In 1983, she founded the International Hospice Institute to educate doctors about the management of terminal illness; that group later became the International Assn. for Hospice and Palliative Care. In 1984, she moved to Detroit to establish a home-care program for the city's first hospice and subsequently started a hospice service for Detroit's Henry Ford Hospital. She also was the first executive director of the National Hospice Organization.

After moving back to the Philippines a few years ago, she continued to work on hospice issues, developing models for programs in Third World countries.
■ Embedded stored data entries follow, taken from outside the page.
/-- A line reaches the record branch, or finds its store of 256 KiB full: then the rest of the frame is dropped from the
branch and the encoder voids it (R259, R334). -/
def Dev.recLine (d : Dev) (p v wc : Nat) (vals : List Nat) (dmg : Bool) : Dev :=
  if d.recFeeds p v then
    if d.recStore p + wc ≤ 262144 then d.recPush p v [.row vals dmg wc]
    else ((d.putVc p v { d.vc p v with recDrop := true }).sfeErr p .overrun).recDropFrame p v
  else if (d.vc p v).recDrop && (d.vc p v).feeding then d.sfeErr p .overrun
  else d

/-- A sample as the Trellis branch carries it (R258). -/
def alignSample (align : Bool) (bits x : Nat) : Nat :=
  if align then (if bits ≤ 16 then x * 2 ^ (16 - bits) % 2 ^ 16 else x / 2 ^ (bits - 16) % 2 ^ 16) else x % 2 ^ 16

/-- The cask words of a line for the Trellis branch: two tokens of two samples each, END on the last (R155, R258). -/
def lineWords (psn : Bool) : Nat → List Nat → List CaskWord
  | 0, _ => []
  | _, [] => []
  | fuel + 1, xs =>
    let rest := xs.drop 4
    { data := xs.getD 0 0 + 2 ^ 16 * xs.getD 1 0 + 2 ^ 32 * xs.getD 2 0 + 2 ^ 48 * xs.getD 3 0, fin := rest.isEmpty, psn := psn } ::
      lineWords psn fuel rest

/-- The payload bytes of each word that waits in the Trellis branch's store for virtual channel `v`. -/
def Dev.trelBytes (d : Dev) (p v : Nat) : List Nat :=
  let l := (d.vc p v).bytes
  l.drop (l.length - (d.cask p (d.rd F.SFE_VCT_CASK p v)).wait.length)

/-- The payload bytes that wait in the Trellis branch's store for virtual channel `v`: a word of four samples stands for those it carries, a
word in place of a dropped line for none (R259). [log entry 42: PRESUMED] -/
def Dev.trelStore (d : Dev) (p v : Nat) : Nat := if d.on F.SFE_VCT_EN p v then (d.trelBytes p v).sum else 0

/-- Words for the Trellis branch, each standing for `n` payload bytes, from endpoint 0x040 + v (R258). -/
def Dev.trelPush (d : Dev) (p v n : Nat) (ws : List CaskWord) : Dev :=
  let b := d.trelBytes p v ++ List.replicate ws.length n
  (d.putVc p v { d.vc p v with bytes := b }).caskSend p (d.rd F.SFE_VCT_CASK p v) (0x2040 + v) ws

/-- A line reaches the Trellis branch; once its store is full the rest of the frame's lines are one poisoned word each
(R258, R259). -/
def Dev.trelLine (d : Dev) (p v wc : Nat) (vals : List Nat) (dmg : Bool) : Dev :=
  let x := d.vc p v
  if x.open_ && x.trOn then
    let full := x.trDrop || decide (262144 < ((List.range 16).map (d.trelStore p)).sum + wc)
    if full then ((d.putVc p v { x with trDrop := true }).sfeErr p .overrun).trelPush p v 0 [{ data := 0, fin := true, psn := true }]
    else
      let bits := rawBits (d.rd F.SFE_VCG_DT p v)
      d.trelPush p v (bits / 2) (lineWords dmg (vals.length + 1) (vals.map (alignSample (d.on F.SFE_VCT_ALIGN p v) bits)))
  else d

/-- The lengths of the items that words make, each ended by END. -/
def itemLens : Nat → List CaskWord → List Nat
  | n, [] => if n = 0 then [] else [n]
  | n, w :: t => if w.fin then (n + 1) :: itemLens 0 t else itemLens (n + 1) t

/-- The open frame leaves the Trellis branch: its lines that wait in the store go, but for the rest of a line already under way (R271).
[log entry 43: DESIGN CHOICE] [log entry 43: DESIGN CHOICE] -/
def Dev.trelDropFrame (d : Dev) (p v : Nat) : Dev :=
  let x := d.vc p v
  let k := d.rd F.SFE_VCT_CASK p v
  let c := d.cask p k
  let lens := itemLens 0 c.wait
  let mine := min (x.lines + x.holes) lens.length
  let started := mine == lens.length && lens.headD 0 != d.rd F.SFE_VCG_WIDTH p v / 4 && lens.headD 0 != 1
  let keep := (lens.take (lens.length - mine)).sum + (if started then lens.headD 0 else 0)
  if x.open_ && x.trOn then
    (d.putVc p v { x with bytes := (d.trelBytes p v).take keep }).setCask p k { c with wait := c.wait.take keep }
  else d

/-- One line of an open frame goes to both branches: a damaged line as zero samples to the record branch, and with PSN to
the Trellis branch (R257, R258). -/
def Dev.sfeLine (d : Dev) (p v wc : Nat) (vals : List Nat) (dmg : Option SfeErr) : Dev :=
  let d := match dmg with | some k => d.sfeDamage p v k | none => d
  let x := d.vc p v
  let d := d.putVc p v { x with lines := x.lines + 1 }
  let zero := List.replicate vals.length 0
  let d := d.recLine p v wc (if dmg.isSome then zero else vals) dmg.isSome
  d.trelLine p v wc vals dmg.isSome

/-- The samples of width WIDTH that a packet carries. -/
def cutVals (w bits : Nat) (vals : List Nat) : List Nat := (List.range w).map fun i => vals.getD i 0 % 2 ^ bits

/-- The packet layer's verdict on a long packet: the kind it counts under where it is errored (R253, R256): the link CRC, then the footer's,
then the framing. [log entry 42: PRESUMED] -/
def packetError (link footer framing : Bool) : Option SfeErr :=
  if link then some .linkCrc else if footer then some .pktCrc else if framing then some .framing else none

/-- A long packet of a frame: virtual channel, data type, word count, verdict and payload (R254, R256 to R258). [log entry 42: PRESUMED] -/
def Dev.longBody (d : Dev) (p v dt wc : Nat) (err : Option SfeErr) (body : List Byte) : Dev :=
  let x := d.vc p v
  if !d.on F.SFE_VCG_EN p v then d.sfeErr p .structure_
  else if dt ≠ 0x12 ∧ dt ≠ d.rd F.SFE_VCG_DT p v then d.sfeErr p .structure_
  else if !x.open_ then d.sfeErr p .structure_
  else if dt = 0x12 then
    match err with
    | some e => d.sfeErr p e
    | none =>
      if d.on F.SFE_VCT_EMB p v then d.caskSend p (d.rd F.SFE_VCT_ECASK p v) (0x2050 + v) (wordsOfBytes true (body.length + 1) body) else d
  else
    let w := d.rd F.SFE_VCG_WIDTH p v
    let bits := rawBits dt
    if d.rd F.SFE_VCL_LINES p v ≤ x.lines + x.holes then d.sfeErr p .structure_
    else if wc ≠ w * bits / 8 then (d.putVc p v { x with holes := x.holes + 1 }).sfeErr p .wc
    else
      let d := match err with | some e => d.sfeErr p e | none => d
      d.sfeLine p v wc (cutVals w bits (rawSamples dt (body.map (·.toNat)))) err

/-- What a header's ECC shows is counted; an uncorrectable header discards its packet (R254). -/
def Dev.eccThen (d : Dev) (p : Nat) (ecc : Flaw) (f : Dev → Dev) : Dev :=
  match ecc with
  | .ok => f d
  | .single => f (d.sfeErr p .eccCorr)
  | .multiple => d.sfeErr p .eccUnc

/-! ### Rows of the link (R250 to R253) -/

/-- The logical lanes of pipe `p`'s SLINK. -/
def Dev.slinkLanes (d : Dev) (p : Nat) : Nat := (d.roleLanes p 0).length

/-- The long packet under way ends: at its END row with the link CRC received, or, without one, where a START or SHORT comes before END
(R251 to R253). -/
def Dev.linkEnd (d : Dev) (p : Nat) (crc : Option Nat) : Dev :=
  match (d.sfe p).link with
  | none => d
  | some k =>
    let d := d.updSfe p fun s => { s with link := none }
    let wc := hdrWc k.hdr
    let body := k.data.take wc
    let badLink := match crc with | some c => crc32c k.data != c | none => false
    let badFoot := crc.isSome && ofLeBytes ((k.data.drop wc).take 2) != crc16 body
    let rows := ceilDiv (wc + 2) (8 * d.slinkLanes p)
    if k.lost then d
    else d.longBody p (hdrVc k.hdr) (hdrDt k.hdr) wc (packetError badLink badFoot (k.mixed || crc.isNone || k.rows != rows)) body

/-- A START row: a long packet begins with its header; one still under way ends errored (R251, R253). -/
def Dev.linkStart (d : Dev) (p : Nat) (h : BitVec 32) : Dev :=
  let d := d.linkEnd p none
  let x := csiHeader h.toNat
  let d := d.eccThen p x.1 id
  d.updSfe p fun s => { s with link := some { hdr := x.2, lost := x.1 == .multiple } }

/-- A row between packets or within one, neither START, SHORT nor END: a data row adds its bytes to the packet, or is discarded and counted
outside one; a control row with a reserved BT is discarded and counted; a row that mixes data and control blocks, or holds an errored block,
makes the packet errored (R250, R253). -/
def Dev.linkData (d : Dev) (p : Nat) (row : List RxBlock) : Dev :=
  let data := row.all fun b => b.hdr == 1
  let ctl := row.all fun b => b.hdr == 2
  match (d.sfe p).link with
  | some k =>
    if data then d.updSfe p fun s => { s with link := some { k with rows := k.rows + 1, data := k.data ++ row.flatMap blkBytes } }
    else if ctl then (if blkByte (row.headD {}) 0 = 0x1E then d else d.sfeErr p .framing)
    else d.updSfe p fun s => { s with link := some { k with mixed := true } }
  | none => if data || (ctl && blkByte (row.headD {}) 0 != 0x1E) then d.sfeErr p .framing else d

/-- The bytes of a D-PHY burst: the data lanes' in turn, a lane's inverted where its polarity is (R261). -/
def Dev.burstBytes (d : Dev) (p : Nat) (lanes : List (List Byte)) : List Byte :=
  mergeLanes ((List.range (d.dphyLanes p).length).map fun i =>
    (lanes.getD i []).map fun b => if bit (d.rd F.LANE_SCFG_DPOL p) i then ~~~b else b)

/-- A long packet reaches the front end (R251 to R254, R261): the rows of the link, or the HS burst of the D-PHY lanes, inverted as DPOL
says. A burst that starts with a short packet's header is none. -/
def Dev.longPacket (d : Dev) (p : Nat) (k : CsiPacket) : Dev :=
  match k with
  | .deskew => d
  | .rows h rows crc =>
    if d.smode p = 2 then d else ((rows.foldl (fun d row => d.linkData p row) (d.linkStart p h)).linkEnd p (some crc.toNat))
  | .burst lanes =>
    if d.smode p ≠ 2 then d
    else
      let bs := d.burstBytes p lanes
      let x := csiHeader (ofLeBytes (bs.take 4))
      let wc := hdrWc x.2
      let body := (bs.drop 4).take wc
      let bad := body.length != wc || ofLeBytes ((bs.drop (4 + wc)).take 2) != crc16 body
      if hdrDt x.2 < 0x10 then d
      else d.eccThen p x.1 fun d => d.longBody p (hdrVc x.2) (hdrDt x.2) wc (packetError false bad false) body

def execCsi2LongPacket (p : Pipe) (k : CsiPacket) (s : State) : Out := run s fun d =>
  if d.sfeFlows p then d.longPacket p k else d

/-! ### Frames -/

/-- A frame is kept: the SENSOR_ABSENT records that waited for it go out, the last one ending at its FS, then what waited behind them (R272,
R337). -/
def Dev.sfeGapsDue (d : Dev) (p v : Nat) : Dev :=
  let x := d.vc p v
  if x.gaps.isEmpty then d
  else
    let recs := x.gaps.map fun g => RecItem.gap (d.gapRec p v 1 1 g.seq g.nseq g.fn g.start (g.fin.getD x.fs))
    (d.putVc p v { x with gaps := [], behind := [] }).encPush p v (recs ++ x.behind)

/-- The latest frame of virtual channel `v` on pipe `q` that is the same frame as number `fn` with FS time `fs`: by number, or where that is
0 by FS within half the frame period of pipe `q`, whose frame came first (R270). -/
def Dev.sameFrame (d : Dev) (q v fn fs : Nat) : Option Nat :=
  let y := d.vc q v
  (y.hist.find? fun h => h.1 == fn && (fn != 0 || decide (2 * absDiff fs h.2 < y.fsNow - y.fsPrev))).map (·.2)

/-- The Hub compares the stripes of a frame of a striped take, among the frames a pipe has had lately (R270). [log entry 43: DESIGN CHOICE] -/
def Dev.stripeSkew (d : Dev) (p v : Nat) : Dev :=
  let x := d.vc p v
  let striped := fun q => decide (0 < d.rd F.SFE_STRIPE_NSTRIPE q) && d.on F.PCTL_STAT_TAKE q && d.on F.SFE_VCG_REC q v
  if d.hub.lost || !striped p then d
  else
    let others := (List.range 4).filterMap fun q => if q != p && striped q then d.sameFrame q v x.fn x.fsNow else none
    let told := Tab.find d.hub.skew v == some x.fn
    if others.isEmpty then d.when told fun d => d.updHub fun h => { h with skew := Tab.del h.skew v }
    else if !told && others.any fun y => decide (25600000 < absDiff x.fsNow y) then
      (d.updHub fun h => { h with skew := Tab.put h.skew v x.fn }).raise 534 x.fn
    else d

/-- Fills `n` holes of a frame with damaged lines, the kind being that of the hole (R256, R257). [log entry 42: PRESUMED] -/
def Dev.sfePad (d : Dev) (p v : Nat) (k : SfeErr) : Nat → Dev
  | 0 => d
  | n + 1 =>
    let w := d.rd F.SFE_VCG_WIDTH p v
    let wc := w * rawBits (d.rd F.SFE_VCG_DT p v) / 8
    (d.sfeLine p v wc (List.replicate w 0) (some k)).sfePad p v k n

/-- A frame closes: missing lines are padded, the branches learn of its end; a frame dropped from the record branch is
accounted for by a BUFFER_FULL record (R256, R337), one counted during a stall by a DAMAGED record later (R89). -/
def Dev.sfeFrameClose (d : Dev) (p v : Nat) (fe : Nat × Nat) : Dev :=
  let d := d.sfePad p v .wc (d.vc p v).holes
  let d := d.sfePad p v .structure_ (d.rd F.SFE_VCL_LINES p v - (d.vc p v).lines)
  let x := d.vc p v
  let d :=
    if d.recFeeds p v then (d.sfeGapsDue p v).encPush p v [.fe fe]
    else if x.feeding && x.recDrop && (d.enc p v).live then d.recPush p v [.gap (d.gapRec p v 0 2 x.seq 1 x.fn x.fs fe)]
    else if x.counted then
      let g := d.gapRec p v 0 4 x.seq 1 x.fn x.fs fe
      if (d.pipe p).recp.stopped || (d.pipe p).recp.flushed then d.putVc p v { x with stalled := x.stalled ++ [.gap g] }
      else d.recPush p v [.gap g]
    else d
  d.putVc p v { d.vc p v with
    open_ := false, feeding := false, recDrop := false, counted := false, trOn := false, trDrop := false, holes := 0 }

/-- A frame opens at its FS (R256, R260, R335): it takes the next SEQ where its stream is open; while a stalled record path
is stopped it is only counted for a gap (R88). -/
def Dev.sfeFrameOpen (d : Dev) (p v fn : Nat) : Dev :=
  let t := d.sfeStamp p
  let x := d.vc p v
  let d := d.putVc p v { x with
    open_ := true, fn := fn, fs := ptpOf t, lines := 0, holes := 0, damaged := false, feeding := false, recDrop := false, counted := false,
    trOn := d.on F.SFE_VCT_EN p v, trDrop := false, fsPrev := x.fsNow, fsNow := t, fsC := d.c, seen := min 2 (x.seen + 1),
    hist := ((fn, t) :: x.hist).take 8 }
  let d := d.takeTryOpen p v t
  let open_ := match d.tqOfVc p v with | some t => d.tqState p t == 2 | none => false
  let d :=
    if d.on F.SFE_VCG_REC p v && (d.enc p v).live && open_ then
      let seq := d.rd F.PXR_ENC_VSEQ_SEQ p v
      let d := d.wr F.PXR_ENC_VSEQ_SEQ (seq + 1) p v
      let x := d.vc p v
      if (d.pipe p).recp.stopped then d.putVc p v { x with seq := seq, counted := true }
      else
        (d.putVc p v { x with seq := seq, feeding := true }).recPush p v [.fs fn seq (ptpOf t)]
    else d
  d.stripeSkew p v

/-- An FS: a frame still open is closed as at FE and counts one STRUCTURE (R256). [log entry 42: PRESUMED] -/
def Dev.frameStart (d : Dev) (p v fn : Nat) : Dev :=
  if !d.on F.SFE_VCG_EN p v then d.sfeErr p .structure_
  else
    let d := if (d.vc p v).open_ then (d.sfeErr p .structure_).sfeFrameClose p v (ptpOf (d.sfeStamp p)) else d
    d.sfeFrameOpen p v fn

/-- A frame of a board take in spatial division: QDL_SKEW once for a frame number whose FS timestamps differ by more than 100 µs
across devices (R546); frame numbers of 0 match within half a frame period (R270). -/
def Dev.boardSpatial (d : Dev) (x : BoardFrame) : Dev :=
  let period := ((List.range 4).map fun p => (d.vc p x.vc).fsNow - (d.vc p x.vc).fsPrev).foldl max 0
  let same := fun (y : BoardFrame) => y.fn == x.fn && (x.fn != 0 || decide (2 * absDiff x.fs y.fs < period))
  let far := d.hub.qdl.frames.any fun y => y.vc == x.vc && same y && y.dev != x.dev && decide (25600000 < absDiff x.fs y.fs)
  if far && d.hub.qdl.skewed != some (x.vc, x.fn) then
    (d.updHub fun h => { h with qdl := { h.qdl with skewed := some (x.vc, x.fn) } }).raise 556 (pack [(2, x.dev), (16, x.fn)])
  else d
Pastore, a nurse for 46 years who worked alongside Magno at the Arlington hospice, described her friend and former colleague as a highly accomplished diagnostician. But her greatest gift, according to Pastore, was her ability to intuit the needs of those facing the end of life.

Magno helped patients who wanted to die at home, or those who refused pain medication because it would make them too woozy and erode the quality of their last days with their children.